From: Dave Wysochanski <dwysocha@redhat.com>
To: Trond Myklebust <trondmy@hammerspace.com>,
	"olga.kornievskaia@gmail.com" <olga.kornievskaia@gmail.com>
Cc: "anna.schumaker@netapp.com" <anna.schumaker@netapp.com>,
	"linux-nfs@vger.kernel.org" <linux-nfs@vger.kernel.org>
Subject: Re: [PATCH 1/1] SUNRPC: fix handling of half-closed connection
Date: Sat, 23 Feb 2019 12:31:13 -0500	[thread overview]
Message-ID: <1550943073.4890.1.camel@redhat.com> (raw)

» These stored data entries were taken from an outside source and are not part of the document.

-- ==== Sys2Proof/Laws/State.lean ====
section
/-!
SUPPORT. What each named update of the state leaves as it is, field by field, and what it writes; all true by definition.
-/

namespace Sys2Proof.Machine

variable (s : State)

/-! ### setReg -/

@[simp] theorem State.setReg_pending (off : Nat) (v : W64) : (s.setReg off v).pending = s.pending := rfl
@[simp] theorem State.setReg_regs (off : Nat) (v : W64) : (s.setReg off v).regs = s.regs.poke regReset off v := rfl
@[simp] theorem State.setReg_mem (off : Nat) (v : W64) : (s.setReg off v).mem = s.mem := rfl
@[simp] theorem State.setReg_engines (off : Nat) (v : W64) : (s.setReg off v).engines = s.engines := rfl
@[simp] theorem State.setReg_pkg (off : Nat) (v : W64) : (s.setReg off v).pkg = s.pkg := rfl
@[simp] theorem State.setReg_isl (off : Nat) (v : W64) : (s.setReg off v).isl = s.isl := rfl
@[simp] theorem State.setReg_clk (off : Nat) (v : W64) : (s.setReg off v).clk = s.clk := rfl
@[simp] theorem State.setReg_banks (off : Nat) (v : W64) : (s.setReg off v).banks = s.banks := rfl
@[simp] theorem State.setReg_net (off : Nat) (v : W64) : (s.setReg off v).net = s.net := rfl
@[simp] theorem State.setReg_swb (off : Nat) (v : W64) : (s.setReg off v).swb = s.swb := rfl
@[simp] theorem State.setReg_hbm (off : Nat) (v : W64) : (s.setReg off v).hbm = s.hbm := rfl
@[simp] theorem State.setReg_cry (off : Nat) (v : W64) : (s.setReg off v).cry = s.cry := rfl
@[simp] theorem State.setReg_pins (off : Nat) (v : W64) : (s.setReg off v).pins = s.pins := rfl
@[simp] theorem State.setReg_pwr (off : Nat) (v : W64) : (s.setReg off v).pwr = s.pwr := rfl
@[simp] theorem State.setReg_host (off : Nat) (v : W64) : (s.setReg off v).host = s.host := rfl
@[simp] theorem State.setReg_fuses (off : Nat) (v : W64) : (s.setReg off v).fuses = s.fuses := rfl
@[simp] theorem State.setReg_cfg (off : Nat) (v : W64) : (s.setReg off v).cfg = s.cfg := rfl
@[simp] theorem State.setReg_lko (off : Nat) (v : W64) : (s.setReg off v).lko = s.lko := rfl
@[simp] theorem State.setReg_cairn (off : Nat) (v : W64) : (s.setReg off v).cairn = s.cairn := rfl
@[simp] theorem State.setReg_twin (off : Nat) (v : W64) : (s.setReg off v).twin = s.twin := rfl
@[simp] theorem State.setReg_bst (off : Nat) (v : W64) : (s.setReg off v).bst = s.bst := rfl
@[simp] theorem State.setReg_dbg (off : Nat) (v : W64) : (s.setReg off v).dbg = s.dbg := rfl
@[simp] theorem State.setReg_trace (off : Nat) (v : W64) : (s.setReg off v).trace = s.trace := rfl
@[simp] theorem State.setReg_inbox (off : Nat) (v : W64) : (s.setReg off v).inbox = s.inbox := rfl
@[simp] theorem State.setReg_free (off : Nat) (v : W64) : (s.setReg off v).free = s.free := rfl

/-! ### put -/

@[simp] theorem State.put_pending (f : Fld) (v : Nat) : (s.put f v).pending = s.pending := rfl
@[simp] theorem State.put_mem (f : Fld) (v : Nat) : (s.put f v).mem = s.mem := rfl
@[simp] theorem State.put_engines (f : Fld) (v : Nat) : (s.put f v).engines = s.engines := rfl
@[simp] theorem State.put_pkg (f : Fld) (v : Nat) : (s.put f v).pkg = s.pkg := rfl
@[simp] theorem State.put_isl (f : Fld) (v : Nat) : (s.put f v).isl = s.isl := rfl
@[simp] theorem State.put_clk (f : Fld) (v : Nat) : (s.put f v).clk = s.clk := rfl
@[simp] theorem State.put_banks (f : Fld) (v : Nat) : (s.put f v).banks = s.banks := rfl
@[simp] theorem State.put_net (f : Fld) (v : Nat) : (s.put f v).net = s.net := rfl
@[simp] theorem State.put_swb (f : Fld) (v : Nat) : (s.put f v).swb = s.swb := rfl
@[simp] theorem State.put_hbm (f : Fld) (v : Nat) : (s.put f v).hbm = s.hbm := rfl
@[simp] theorem State.put_cry (f : Fld) (v : Nat) : (s.put f v).cry = s.cry := rfl
@[simp] theorem State.put_pins (f : Fld) (v : Nat) : (s.put f v).pins = s.pins := rfl
@[simp] theorem State.put_pwr (f : Fld) (v : Nat) : (s.put f v).pwr = s.pwr := rfl
@[simp] theorem State.put_host (f : Fld) (v : Nat) : (s.put f v).host = s.host := rfl
@[simp] theorem State.put_fuses (f : Fld) (v : Nat) : (s.put f v).fuses = s.fuses := rfl
@[simp] theorem State.put_cfg (f : Fld) (v : Nat) : (s.put f v).cfg = s.cfg := rfl
@[simp] theorem State.put_lko (f : Fld) (v : Nat) : (s.put f v).lko = s.lko := rfl
@[simp] theorem State.put_cairn (f : Fld) (v : Nat) : (s.put f v).cairn = s.cairn := rfl
@[simp] theorem State.put_twin (f : Fld) (v : Nat) : (s.put f v).twin = s.twin := rfl
@[simp] theorem State.put_bst (f : Fld) (v : Nat) : (s.put f v).bst = s.bst := rfl
@[simp] theorem State.put_dbg (f : Fld) (v : Nat) : (s.put f v).dbg = s.dbg := rfl
@[simp] theorem State.put_trace (f : Fld) (v : Nat) : (s.put f v).trace = s.trace := rfl
@[simp] theorem State.put_inbox (f : Fld) (v : Nat) : (s.put f v).inbox = s.inbox := rfl
@[simp] theorem State.put_free (f : Fld) (v : Nat) : (s.put f v).free = s.free := rfl

/-! ### putB -/

@[simp] theorem State.putB_pending (f : Fld) (b : Bool) : (s.putB f b).pending = s.pending := rfl
@[simp] theorem State.putB_mem (f : Fld) (b : Bool) : (s.putB f b).mem = s.mem := rfl
@[simp] theorem State.putB_engines (f : Fld) (b : Bool) : (s.putB f b).engines = s.engines := rfl
@[simp] theorem State.putB_pkg (f : Fld) (b : Bool) : (s.putB f b).pkg = s.pkg := rfl
@[simp] theorem State.putB_isl (f : Fld) (b : Bool) : (s.putB f b).isl = s.isl := rfl
@[simp] theorem State.putB_clk (f : Fld) (b : Bool) : (s.putB f b).clk = s.clk := rfl
@[simp] theorem State.putB_banks (f : Fld) (b : Bool) : (s.putB f b).banks = s.banks := rfl
@[simp] theorem State.putB_net (f : Fld) (b : Bool) : (s.putB f b).net = s.net := rfl
@[simp] theorem State.putB_swb (f : Fld) (b : Bool) : (s.putB f b).swb = s.swb := rfl
@[simp] theorem State.putB_hbm (f : Fld) (b : Bool) : (s.putB f b).hbm = s.hbm := rfl
@[simp] theorem State.putB_cry (f : Fld) (b : Bool) : (s.putB f b).cry = s.cry := rfl
@[simp] theorem State.putB_pins (f : Fld) (b : Bool) : (s.putB f b).pins = s.pins := rfl
@[simp] theorem State.putB_pwr (f : Fld) (b : Bool) : (s.putB f b).pwr = s.pwr := rfl
@[simp] theorem State.putB_host (f : Fld) (b : Bool) : (s.putB f b).host = s.host := rfl
@[simp] theorem State.putB_fuses (f : Fld) (b : Bool) : (s.putB f b).fuses = s.fuses := rfl
@[simp] theorem State.putB_cfg (f : Fld) (b : Bool) : (s.putB f b).cfg = s.cfg := rfl
@[simp] theorem State.putB_lko (f : Fld) (b : Bool) : (s.putB f b).lko = s.lko := rfl
@[simp] theorem State.putB_cairn (f : Fld) (b : Bool) : (s.putB f b).cairn = s.cairn := rfl
@[simp] theorem State.putB_twin (f : Fld) (b : Bool) : (s.putB f b).twin = s.twin := rfl
@[simp] theorem State.putB_bst (f : Fld) (b : Bool) : (s.putB f b).bst = s.bst := rfl
@[simp] theorem State.putB_dbg (f : Fld) (b : Bool) : (s.putB f b).dbg = s.dbg := rfl
@[simp] theorem State.putB_trace (f : Fld) (b : Bool) : (s.putB f b).trace = s.trace := rfl
@[simp] theorem State.putB_inbox (f : Fld) (b : Bool) : (s.putB f b).inbox = s.inbox := rfl
@[simp] theorem State.putB_free (f : Fld) (b : Bool) : (s.putB f b).free = s.free := rfl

In-Reply-To: <cac1ddc0f4f2e70e1bfc2dc142f9675b68073440.camel@hammerspace.com>

On Fri, 2019-02-22 at 20:00 +0000, Trond Myklebust wrote:
> On Fri, 2019-02-22 at 14:17 -0500, Dave Wysochanski wrote:
> > On Fri, 2019-02-22 at 12:10 -0500, Olga Kornievskaia wrote:
> > > On Fri, Feb 22, 2019 at 11:32 AM Dave Wysochanski <
> > > dwysocha@redhat.co
> > > m> wrote:
> > > > On Fri, 2019-02-22 at 09:44 -0500, Olga Kornievskaia wrote:
> > > > > Hi Dave,
> > > > > 
> > > > > A re-producer is a server that sends an ACK to the client's
> > > > > FIN/ACK
> > > > > request and does nothing afterwards (I can reproduce it 100%
> > > > > with
> > > > > a
> > > > > hacked up server. It was discovered with a "broken" server
> > > > > that
> > > > > doesn't fully closes a connection). It leave this client
> > > > > unable
> > > > > to
> > > > > connect to this server again indefinitely/forever/reboot
> > > > > required
> > > > > kind
> > > > > of state. Once it was considered that doing something like
> > > > > that
> > > > > to
> > > > > the
> > > > > client is a form of an attack (denial-of-server) and thus the
> > > > > kernel
> > > > > has a tcp_fin_timeout option after which the kernel will
> > > > > abort
> > > > > the
> > > > > connection. However this only applies to the sockets that
> > > > > have
> > > > > been
> > > > > closed by the client. This is NOT the case. NFS does not
> > > > > close
> > > > > the
> > > > > connection and it ignores kernel's notification of FIN_WAIT2
> > > > > state.
> > > > > 
> > > > 
> > > > Interesting.  I had the same reproducer but eventually an RST
> > > > would
> > > > get
> > > > sent from the NFS client due to the TCP keepalives.  It sounds
> > > > like
> > > > that is not the case anymore.  When I did my testing was over a
> > > > year
> > > > and a half ago though.
> > > 
> > > after the keepalives the TCP also sends a FIN/ACK if the server
> > > properly sent a FIN/ACK back, then keep alive will indeed be
> > > sufficient. Can you check if in your trace server in one time
> > > sent
> > > just an ACK but in another case sent the FIN/ACK?
> > > 
> > 
> > I had two reproducers actually.  In both cases the NFS server would
> > never send a FIN.
> > 
> > The first bug (https://bugzilla.redhat.com/show_bug.cgi?id=1458421)
> > was
> > about a NFS server crash after being in the half-close state.  An
> > NFS4
> > client without that keepalive patch would hang.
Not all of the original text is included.